Download or read book House documents written by and published by . This book was released on 1891 with total page 1272 pages. Available in PDF, EPUB and Kindle. Book excerpt:
Download or read book The San Juan Chama Project written by Leah S. Glaser and published by . This book was released on 1998 with total page 38 pages. Available in PDF, EPUB and Kindle. Book excerpt:
Download or read book The U S Mexico Transborder Region written by Carlos G. Vélez-Ibáñez and published by University of Arizona Press. This book was released on 2017-04-11 with total page 409 pages. Available in PDF, EPUB and Kindle. Book excerpt: "One of the most complete collections of essays on U.S.-Mexico border studies"--Provided by publisher.
Download or read book Beliefs and Holy Places written by James S. Griffith and published by University of Arizona Press. This book was released on 1993-09-01 with total page 242 pages. Available in PDF, EPUB and Kindle. Book excerpt: The region once known as Pimer’a AltaÑnow southern Arizona and northern SonoraÑhas for more than three centuries been a melting pot for the beliefs of native Tohono O'odham and immigrant Yaquis and those of colonizing Spaniards and Mexicans. One need look no further than the roadside crosses along desert highways or the diversity of local celebrations to sense the richness of this cultural commingling. Folklorist Jim Griffith has lived in the Pimer’a Alta for more than thirty years, visiting its holy places and attending its fiestas, and has uncovered a background of belief, tradition, and history lying beneath the surface of these cultural expressions.
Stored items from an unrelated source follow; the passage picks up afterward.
-- ==== Sys2Proof/Proofs/EpochsAndTime.lean ====
section
/-! PROOF. Routing epochs (R426 to R431) and time offsets (R447 to R451): an epoch prepared, asked for, forgotten and committed, and a
measurement from its start to its offsets. -/

namespace Sys2Proof.Machine

/-! ## The commit of an epoch asked for or forgotten (R427, R428) -/

theorem epochAsk_idle {s : State} (h : s.hin.prepared = none ∨ s.hin.epochGo ≠ none) : epochAsk s = s := by
  refine if_neg fun hask => ?_
  rcases h with h | h
  · simp [h] at hask
  · exact h (Option.isNone_iff_eq_none.1 hask.2)

theorem epochAsk_asks {s : State} (hp : s.hin.prepared ≠ none) (hgo : s.hin.epochGo = none) :
    epochAsk s = { s with hin := { s.hin with epochGo := some s.clk.tick } } :=
  if_pos ⟨Option.isSome_iff_ne_none.2 hp, by rw [hgo]; rfl⟩

theorem epochDiscard_idle {s : State} (h : s.hin.prepared = none) : epochDiscard s = s := if_pos (by rw [h]; rfl)

/-- `s` in which the prepared epoch is forgotten. -/
def epochForgotten (s : State) : State :=
  setRn (setRf { s with hin := { s.hin with prepared := none, epochGo := none } } Reg.hngFabEpstat 0 0 0) Reg.hngFabEpprep 0

theorem epochDiscard_forgets {s : State} (h : s.hin.prepared ≠ none) : epochDiscard s = epochForgotten s :=
  if_neg (by simpa using h)

theorem epochForgotten_dev (s : State) : (epochForgotten s).dev = s.dev := by
  rw [epochForgotten, setRn_dev, setRf_dev]

theorem epochForgotten_hin (s : State) : (epochForgotten s).hin = { s.hin with prepared := none, epochGo := none } := by
  rw [epochForgotten, setRn_hin, setRf_hin]

theorem rf_epochForgotten (s : State) : rf (epochForgotten s) Reg.hngFabEpstat 0 0 = 0 := by
  rw [epochForgotten, rf_setRn_ne _ _ _ _ (by decide)]
  exact rf_setRf_self _ _ 0 0 0 (by decide) (by decide)

section Rows

variable {s : State} {r : Requester}

theorem exec_epctlCommit (h : Reaches s r Reg.hngFabEpctl) :
    exec (.epctlCommit r) s = .next (written (epochAsk (atReg s r Reg.hngFabEpctl))) :=
  congrArg Host.Outcome.next (withReg_eq h)

theorem exec_epctlDiscard (h : Reaches s r Reg.hngFabEpctl) :
    exec (.epctlDiscard r) s = .next (written (epochDiscard (atReg s r Reg.hngFabEpctl))) :=
  congrArg Host.Outcome.next (withReg_eq h)

theorem exec_tctlMeasure (h : Reaches s r Reg.hngFabTctl) :
    exec (.tctlMeasure r) s = .next (written (measureAsk (atReg s r Reg.hngFabTctl))) :=
  congrArg Host.Outcome.next (withReg_eq h)

end Rows

section Message

variable {s : State} {p : Fin 20} {k : Nat} {r : RxMsg}

theorem exec_epochMsg_none (h : rxAt s p k 0x24 = none) : exec (.epochMsg p k) s = .next s := by
  show execEpochMsg p k s = _
  rw [execEpochMsg, h]

/-- An EPOCH message asks for the commit of the epoch whose number it bears. -/
theorem exec_epochMsg (h : rxAt s p k 0x24 = some r) :
    exec (.epochMsg p k) s = .next (if s.hin.prepared.elim false fun e => e.1.epoch == leNat (r.msg.payload.take 4) then
      epochAsk (rxTake s p k) else rxTake s p k) := by
  show execEpochMsg p k s = _
  rw [execEpochMsg, h]

end Message

/-! ## The mailbox's EPOCH command (R427, R495) -/

section Mailbox

variable {s : State} {arg : Nat} {err : Bool}

theorem exec_mbEpoch {r : Requester} (h : Reaches s r Reg.wrdMbGo) :
    let b := atReg s r Reg.wrdMbGo
    exec (.mbEpoch r) s = .next (written (if rf b Reg.wrdMbCmd 7 0 = 2 then mbGo b false else b)) :=
  congrArg Host.Outcome.next (withReg_eq h)

theorem mbGo_epoch (h : rf s Reg.wrdMbCmd 7 0 = 2) : mbGo s err = mbRun s 2 (rf s Reg.wrdMbCmd 15 8) err := by
  rw [mbGo, h]

theorem mbRun_epoch_busy (hbusy : rf s Reg.wrdMbStat 0 0 = 1) : mbRun s 2 arg err = mbBusy s 2 := if_pos hbusy

theorem mbRun_epoch (hidle : rf s Reg.wrdMbStat 0 0 = 0) (hward : wardHalted s = false) (hfw : s.ward.fw.isSome = true) :
    mbRun s 2 arg err = mbEpochRun s := by
  obtain ⟨fw, hfw⟩ := Option.isSome_iff_exists.1 hfw
  simp [mbRun, hidle, hward, hfw]

theorem mbEpochRun_unshaped (h : isShaped s = false) : mbEpochRun s = mbEnd s 0x82 := if_pos (by rw [h]; rfl)

theorem mbEpochRun_second (hs : isShaped s = true) (h : s.hin.prepared ≠ none) : mbEpochRun s = mbEnd s 0x11 :=
  (if_neg (by simp [hs])).trans (if_pos (Option.isSome_iff_ne_none.2 h))
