/-- What a service-network packet asks or answers (R402, R404, and the chapters of each kind). -/
inductive SvcBody where
  /-- a far read of `len` bytes -/
  | read (addr : Word) (len : Nat)
  /-- its data, the stored tag where there is one, and the marked words -/
  | readResp (data : List Byte) (tag : Tag) (pz : List Nat)
  /-- a far write; `tag` is given by a scalar store of sz = 3, `narrow` by any scalar store -/
  | write (addr : Word) (data : List Byte) (pz : List Nat) (narrow : Bool) (tag : Tag)
  /-- the acknowledgement of a write or an increment -/
  | ack
  /-- an error response of a kind of Table 22-4 -/
  | err (kind : Nat)
  /-- an increment to this counter was discarded on its way, after its sequence number was issued (R334) -/
  | incLost (addr : Word)
  /-- a posted counter increment (R329) -/
  | inc (addr : Word) (amt : Nat)
  /-- an open request to CHI `chi` (R354) -/
  | openReq (chi chip lcid cho : Nat) (dyn : Bool)
  /-- a grant (R355) -/
  | grant (cho epoch : Nat) (slotKind : Bool) (slot units : Nat)
  /-- a refusal (R355), or with a kind of Table 22-4 the error response that an open request meets (R356) -/
  | refusal (cho kind : Nat)
  /-- a dynamic close request (R368) -/
  | closeReq (chi epoch chip lcid cho : Nat)
  /-- a close notice (R369), and whether it answers a close request of its CHO (Table 11-1) -/
  | closeNotice (cho epoch : Nat) (answer : Bool)
  /-- an abandon notice (R373) -/
  | abandon (chi chip lcid cho : Nat)
  /-- returned credit of a dynamic channel (R366) -/
  | credit (cho epoch units : Nat)
  /-- a message of a dynamic channel -/
  | message (m : Msg)
  /-- a management write of a mark or notice: a counter to mark broken (R334) -/
  | markBroken (addr : Word)
  deriving DecidableEq, Repr

/-- What a core's step sends to the rest of the chip. -/
inductive Emit where
  /-- a packet to the unit that a system address names, with the issuer's transaction number -/
  | svc (dst : Word) (xid : Nat) (body : SvcBody)
  /-- an item put on a stream at the core's L-in (R378) -/
  | inject (stream : Nat) (item : Item)
  /-- an error record for the core's cluster controller -/
  | record (r : ErrRec)
  /-- a participating core was reset: its line is broken on the die (R346 cause 1) -/
  | lineBroken (line : Nat)
  /-- a stream fails at this core (R183, R632) -/
  | streamFail (stream : Nat)
  deriving DecidableEq, Repr

/-! ## Threads -/

/-- Table 2-1. -/
inductive ThrState where
  | halt | run | wait | idle | parked
  deriving DecidableEq, Repr

/-- The codes of Table 2-1. -/
def ThrState.code : ThrState → Nat
  | .halt => 0 | .run => 1 | .wait => 2 | .idle => 3 | .parked => 4

/-- Why a thread waits: the WCAUSE codes after Table 2-8. -/
inductive WCause where
  | none | farLoad | counter | sendCredit | queueFull | conflict | trkFull | timer | release | pace | sendRead
  deriving DecidableEq, Repr

/-- The WCAUSE code. -/
def WCause.code : WCause → Nat
  | .none => 0 | .farLoad => 1 | .counter => 2 | .sendCredit => 3 | .queueFull => 4 | .conflict => 5
  | .trkFull => 6 | .timer => 7 | .release => 8 | .pace => 9 | .sendRead => 10

/-- What an event is, for an entry (R135). -/
inductive EvKind where
  | sysc | trap | fault | intr
  deriving DecidableEq, Repr

/-- An event that may make an entry: its code (Table 4-4), sub-cause and address (Table 4-1). -/
structure Ev where
  kind  : EvKind := .fault
  code  : Nat
  sub   : Nat := 0
  addr  : Word := 0
  imp   : Bool := false
  async : Bool := false
  deriving DecidableEq, Repr

/-- The narrow loads (R107). -/
inductive LdKind where
  | word | int | flt | ptr | hnd | part (sz : Nat) (sx : Bool)
  deriving DecidableEq, Repr

/-- The instruction that a waiting thread is held at. -/
inductive WaitOp where
  /-- a narrow load held by the tracker -/
  | load (k : LdKind) (rd ra : Nat) (disp : Int)
  /-- a narrow store held by the tracker; `sz` 3 is ST -/
  | store (sz rd ra : Nat) (disp : Int)
  /-- a BMOV held by the tracker -/
  | bmov (rd ra rb : Nat)
  /-- a far access held by the tracker, with its entry once it has one (R66, R68) -/
  | far (store : Bool) (rd ra sz ty : Nat) (disp : Int) (ent : Option Nat)
  /-- an issued LD.S awaiting its data -/
  | farData (rd sz ty : Nat) (addr : Word) (xid trk : Nat)
  /-- an operation of major 0x3E with q = 0 (its instruction word) -/
  | ctr (iw : Nat)
  /-- an operation bound for a queue, held for a slot or tracker entries (its instruction word) -/
  | queue (iw : Nat)
  /-- a DMAGO held for a slot or tracker entries -/
  | dmago (ra rb : Nat)
  /-- a SEND held for the tracker, credit or an outbound place; `waited` once STALL has counted it -/
  | send (ra rb rc : Nat) (waited : Bool)
  /-- a SEND that has taken credit and reads its payload; its message stands in the core's outbound places -/
  | sendRead (a len : Nat)
  /-- a PACE awaiting its period -/
  | pace (w : Nat)
  /-- a thread of TMASK started before T0 (R526) -/
  | paceStart
  /-- an IN of TMR.n.WAIT -/
  | timer (rd : Nat)
  /-- an OUT held by an earlier engine command (R249, R273) -/
  | out (rd ra : Nat) (imm : Int)
  deriving DecidableEq, Repr

/-- A branch that has issued and whose delay slot has not (R118, R148). -/
structure Slot where
  branch : BitVec 16
  target : Option (BitVec 16)
  reads  : Option Nat
  deriving DecidableEq, Repr

/-- A message that a thread holds (R59). -/
structure HeldMsg where
  ring  : Nat
  pos   : Nat
  epoch : Nat
  deriving DecidableEq, Repr

/-- A BMOV between blocks: its registers and its two tracker entries (R110). -/
structure Bmov where
  rd : Nat
  ra : Nat
  rb : Nat
  rdEnt : Nat
  wrEnt : Nat
  /-- its next block's wait for the tracker has been counted -/
  waited : Bool := false
  deriving DecidableEq, Repr

/-! ## The range tracker -/

/-- One entry of the range tracker (R62): a local range when `loc`, else a range of system addresses; its direction; the step (CORE.STEPS) that issued it. `id` orders the entries by issue (R49). -/
structure TrkEnt where
  id    : Nat
  loc   : Bool
  first : Nat
  len   : Nat
  wr    : Bool
  step  : Nat := 0
  deriving DecidableEq, Repr

/-- One hardware thread (R42, R95, R134, Tables 2-8 and 4-6). -/
structure Thread where
  /-- g1 to g31; an unlisted register is EMPTY (R96) -/
  regs    : List (Nat × TWord) := []
  pc      : BitVec 16 := 0
  ls0     : BitVec 16 := 0
  le0     : BitVec 16 := 0
  lc0     : Word := 0
  ls1     : BitVec 16 := 0
  le1     : BitVec 16 := 0
  lc1     : Word := 0
  /-- FSR [12:0]: TE, RM, FLAGS -/
  fsr     : BitVec 13 := 0
  /-- the mode: true in S mode -/
  smode   : Bool := false
  st      : ThrState := .parked
  prior   : ThrState := .halt
  wcause  : WCause := .none
  waitOp  : Option WaitOp := Option.none
  /-- parked by CORE.CTL.PARK or a debug halt, and not by THR.n.CMD.PARK (Table 2-2) -/
  parkedByBit : Bool := false
  msg     : Option HeldMsg := Option.none
  entry   : BitVec 16 := 0
  startS  : Bool := false
  disp    : Bool := false
  icount  : Nat := 0
  wsteps  : Nat := 0
  xra     : BitVec 16 := 0
  dfh     : Bool := false
  arm     : Bool := true
  ml      : BitVec 3 := 0
  pml     : BitVec 3 := 0
  pmode   : Bool := false
  ds      : Bool := false
  xcause  : Word := 0
  xaddr   : Word := 0
  dra     : BitVec 16 := 0
  /-- DST: PARM, PML, PMODE, DS -/
  dparm   : Bool := false
  dpml    : BitVec 3 := 0
  dpmode  : Bool := false
  dds     : Bool := false
  xpend   : BitVec 5 := 0
  /-- XILVL: TMRL, SWIL, CCL -/
  tmrl    : BitVec 3 := 0
  swil    : BitVec 3 := 0
  ccl     : BitVec 3 := 0
  wdtEn   : Bool := false
  wdtInt  : BitVec 32 := 0
  wdtFrom : Nat := 0
  /-- the window that ended has raised its fault already -/
  wdtFired : Bool := false
  /-- levels of pending DMA abort interrupts, bits 0 and 1 of Table 4-2 -/
  dmaLvl0 : BitVec 3 := 0
  dmaLvl1 : BitVec 3 := 0
  /-- asynchronous faults and notices raised and not yet taken (R683) -/
  notices : List Ev := []
  /-- a mode change whose shadow instruction has not completed (R151) -/
  shadow  : Bool := false
  slot    : Option Slot := Option.none
  bmov    : Option Bmov := Option.none
  /-- the access of a waiting narrow load or store, or of a SEND's payload read, with its place in issue order: it takes no tracker entry, but later accesses wait for it (R66, R69; log entry 33) -/
  place   : Option TrkEnt := Option.none
  /-- a HALT that awaits an allowed boundary (R44) -/
  haltPend : Bool := false
  /-- TMR.n.CMP: EN and TICK -/
  tmrEn   : Bool := false
  tmrTick : Nat := 0
  /-- the work period of this thread (R526) and whether it has marked it done -/
  pw      : Nat := 0
  pdone   : Bool := false
  deriving DecidableEq, Repr

/-- The range tracker (Table 2-9). -/
structure Tracker where
  ents  : List TrkEnt := []
  next  : Nat := 0
  peak  : Nat := 0
  full  : Nat := 0
  confl : Nat := 0
  deriving DecidableEq, Repr

/-- A far write of an issuer that has not been acknowledged (R420, R421): issuer 0-7 a thread, 8 MXE, 9 VXE, 10-11 DMA, 12 ring. -/
structure FarWrite where
  xid    : Nat
  issuer : Nat
  /-- the narrowest scope that holds the target: 0 CORE to 3 SYSTEM (R10) -/
  scope  : Nat
  addr   : Word
  trk    : Option Nat := Option.none
  failed : Bool := false
  inc    : Bool := false
  deriving DecidableEq, Repr

/-! ## Rings and channels -/

/-- Where a message of a ring stands. -/
inductive RMsgSt where
  | undispatched | held | consumed
  deriving DecidableEq, Repr

/-- A message in a ring between HEAD and TAIL, and the units of it that HEAD has still to pass. -/
structure RMsg where
  pos   : Nat
  units : Nat
  chi   : Nat
  epoch : Nat
  len   : Nat
  cho   : Nat
  chip  : Nat
  lcid  : Nat
  st    : RMsgSt := .undispatched
  deriving DecidableEq, Repr
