/-- A stream that has failed at a node (R632); `here` when it has failed for the unit at that node alone (R183). -/
structure FailPt where
  node   : Nat
  stream : Nat
  here   : Bool := false
  deriving DecidableEq, Repr

/-- The log ring, DRIP.CTL and what the Drip keeps. -/
structure Mc where
  log    : List Rec := []
  total  : Nat := 0
  mirrored : Nat := 0
  drip   : EnFsm := {}
  dripFlags : BitVec 5 := 31
  /-- the MC's write of EN = 1 is due (R640) -/
  dripDue : Bool := false
  /-- uncorrectable words found in a bank, at 64 × physical core + bank, with the TB of each (R643) -/
  ueAt   : List (Nat × List Nat) := []
  /-- engines whose self-test signature has mismatched once, at 2 × physical core + engine (R642) -/
  missed : List Nat := []
  /-- streams that have failed at a node and whose sinks the MC has still to fail (R632) -/
  fails  : List FailPt := []
  /-- failed chips already recorded in this boot (R630) -/
  chipsDown : List Nat := []
  /-- sensors excluded from the governor -/
  sensorsOut : List Nat := []
  /-- heartbeats a CC has missed -/
  beats  : List (Nat × Nat) := []
  /-- the MC has met a fatal error -/
  fatal  : Bool := false
  deriving DecidableEq, Repr

/-- The mailbox (Table 23-5). -/
structure Mbx where
  busy   : Bool := false
  status : Nat := 0
  rlen   : Nat := 0
  req    : Word := 0
  reqbuf : Mem := []
  rspbuf : List Byte := []
  /-- the image or descriptor that pushed chunks assemble -/
  push   : Mem := []
  pushLen : Nat := 0
  /-- the topology descriptor and the field map that pieces are read from, and whether a write has come between two pieces of each -/
  snapT  : List Byte := []
  snapF  : List Byte := []
  staleT : Bool := false
  staleF : Bool := false
  /-- the number of replies whose content the spec leaves to other standards: the model's own counter -/
  asks   : Nat := 0
  deriving DecidableEq, Repr

/-- TEL (Table 23-9). -/
structure Tel where
  en       : Bool := false
  interval : Nat := 0
  log2n    : Nat := 0
  base     : Word := 0
  head     : Nat := 0
  tail     : Nat := 0
  lost     : Nat := 0
  unrep    : Nat := 0
  last     : List Byte := []
  seq      : Nat := 0
  /-- the next window that gets a frame, and the counts at the end of the last one: 3h + i for the sites, 24 + 2l + i for the cores -/
  window   : Nat := 0
  prev     : List (Nat × Nat) := []
  deriving DecidableEq, Repr

/-- TB.CTL, TB.STAT, TB.SYNC, TB.SYNCSET and the servo (Table 15-11, R486 to R492). -/
structure Tbr where
  root   : Bool := false
  upv    : Bool := false
  up     : Nat := 0
  offset : Int := 0
  serr   : Bool := false
  lost   : Bool := false
  depth  : Nat := 0
  state  : Nat := 0
  syncEn : Bool := false
  steparm : Bool := false
  interval : Nat := 0
  syncset : Word := 0
  /-- the root chip ID that beacons carry -/
  rootId : Nat := 0
  /-- consecutive beacons within 1/4 tick, and the TB of the last beacon -/
  good   : Nat := 0
  lastAt : Nat := 0
  /-- the TB at which HOLDOVER began -/
  holdAt : Nat := 0
  /-- the 16 fractional bits of the TB (R486) -/
  frac   : Nat := 0
  /-- the learned frequency, in 2^-16 tick a tick, and what is still to go to a TB_SYNC edge, in 2^-16 tick (R490, R492) -/
  freq   : Int := 0
  toGo   : Int := 0
  /-- the departure of the next tick from one, and the TB of the last departure -/
  slew   : Int := 0
  slewAt : Nat := 0
  beats  : Nat := 0
  /-- the TB of the last TB_SYNC edge -/
  edgeAt : Nat := 0
  deriving DecidableEq, Repr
In Beliefs and Holy Places, he reveals some of the supernaturally sanctioned relationships that tie people to places within that region, describing the cultural and religious meanings of locations and showing how bonds between people and places have in turn created relationships between places, a spiritual geography undetectable on physical maps. Throughout the book, Griffith shows how culture moves from legend to art to belief to practice, all the while serving as a dynamic link between past and future. Now as the desert gives way to newcomers, Griffith's book offers visitors and residents alike a rare opportunity to share in these rich traditions.
Download or read book Hecho a Mano written by James S. Griffith and published by University of Arizona Press. This book was released on 2015-09-19 with total page 152 pages. Available in PDF, EPUB and Kindle. Book excerpt: Arts as intimate as a piece of needlework or a home altar. Arts as visible as decorative iron, murals, and low riders. Through such arts, members of Tucson's Mexican American community contribute much of the cultural flavor that defines the city to its residents and to the outside world. Now Tucson folklorist Jim Griffith celebrates these public and private artistic expressions and invites us to meet the people who create them. Josefina Lizárraga learned to make paper flowers as a girl in her native state of Nayarit, Mexico, and ensures that this delicate art is not lost. Ornamental blacksmith William Flores runs the oldest blacksmithing business in town, a living link with an earlier Tucson. Ramona Franco's family has maintained an elaborate altar to Our Lady of Guadalupe for three generations. Signmaker Paul Lira, responsible for many of Tucson's most interesting signs, brings to his work a thoroughly mexicano sense of aesthetics and humor. Muralists David Tineo and Luis Mena proclaim Mexican cultural identity in their work and carry on a tradition that has blossomed in the last twenty years. Featuring a foreword by Tucson author Patricia Preciado Martin and a spectacular gallery of photographs, many by Pulitzer prize-winning photographer José Galvez, this remarkable book offers a close-up view of a community rich with tradition and diverse artistic expression. Hecho a Mano is a piñata bursting with unexpected treasures that will inspire and inform anyone with an interest in folk art or Mexican American culture.
Download or read book The Annenbergs written by John E. Cooney and published by Simon & Schuster. This book was released on 1982 with total page 456 pages. Available in PDF, EPUB and Kindle. Book excerpt: "This is the colorful and dramatic biography of two of America's most controversial entrepreneurs: Moses Louis Annenberg, 'the racing wire king, ' who built his fortune in racketeering, invested it in publishing, and lost much of it in the biggest tax evasion case in United States history; and his son, Walter, launcher of TV Guide and Seventeen magazines and former ambassador to Great Britain."--Jacket.
Download or read book Spanish Exploration in the Southwest 1542 1706 written by Herbert Eugene Bolton and published by . This book was released on 1916 with total page 530 pages. Available in PDF, EPUB and Kindle. Book excerpt:
Download or read book Frontiersmen in Blue written by Robert Marshall Utley and published by U of Nebraska Press. This book was released on 1967-01-01 with total page 436 pages. Available in PDF, EPUB and Kindle. Book excerpt: Frontiersmen in Blue is a comprehensive history of the achievements and failures of the United States Regular and Volunteer Armies that confronted the Indian tribes of the West in the two decades between the Mexican War and the close of the Civil War. Between 1848 and 1865 the men in blue fought nearly all of the western tribes. Robert Utley describes many of these skirmishes in consummate detail, including descriptions of garrison life that was sometimes agonizingly isolated, sometimes caught in the lightning moments of desperate battle.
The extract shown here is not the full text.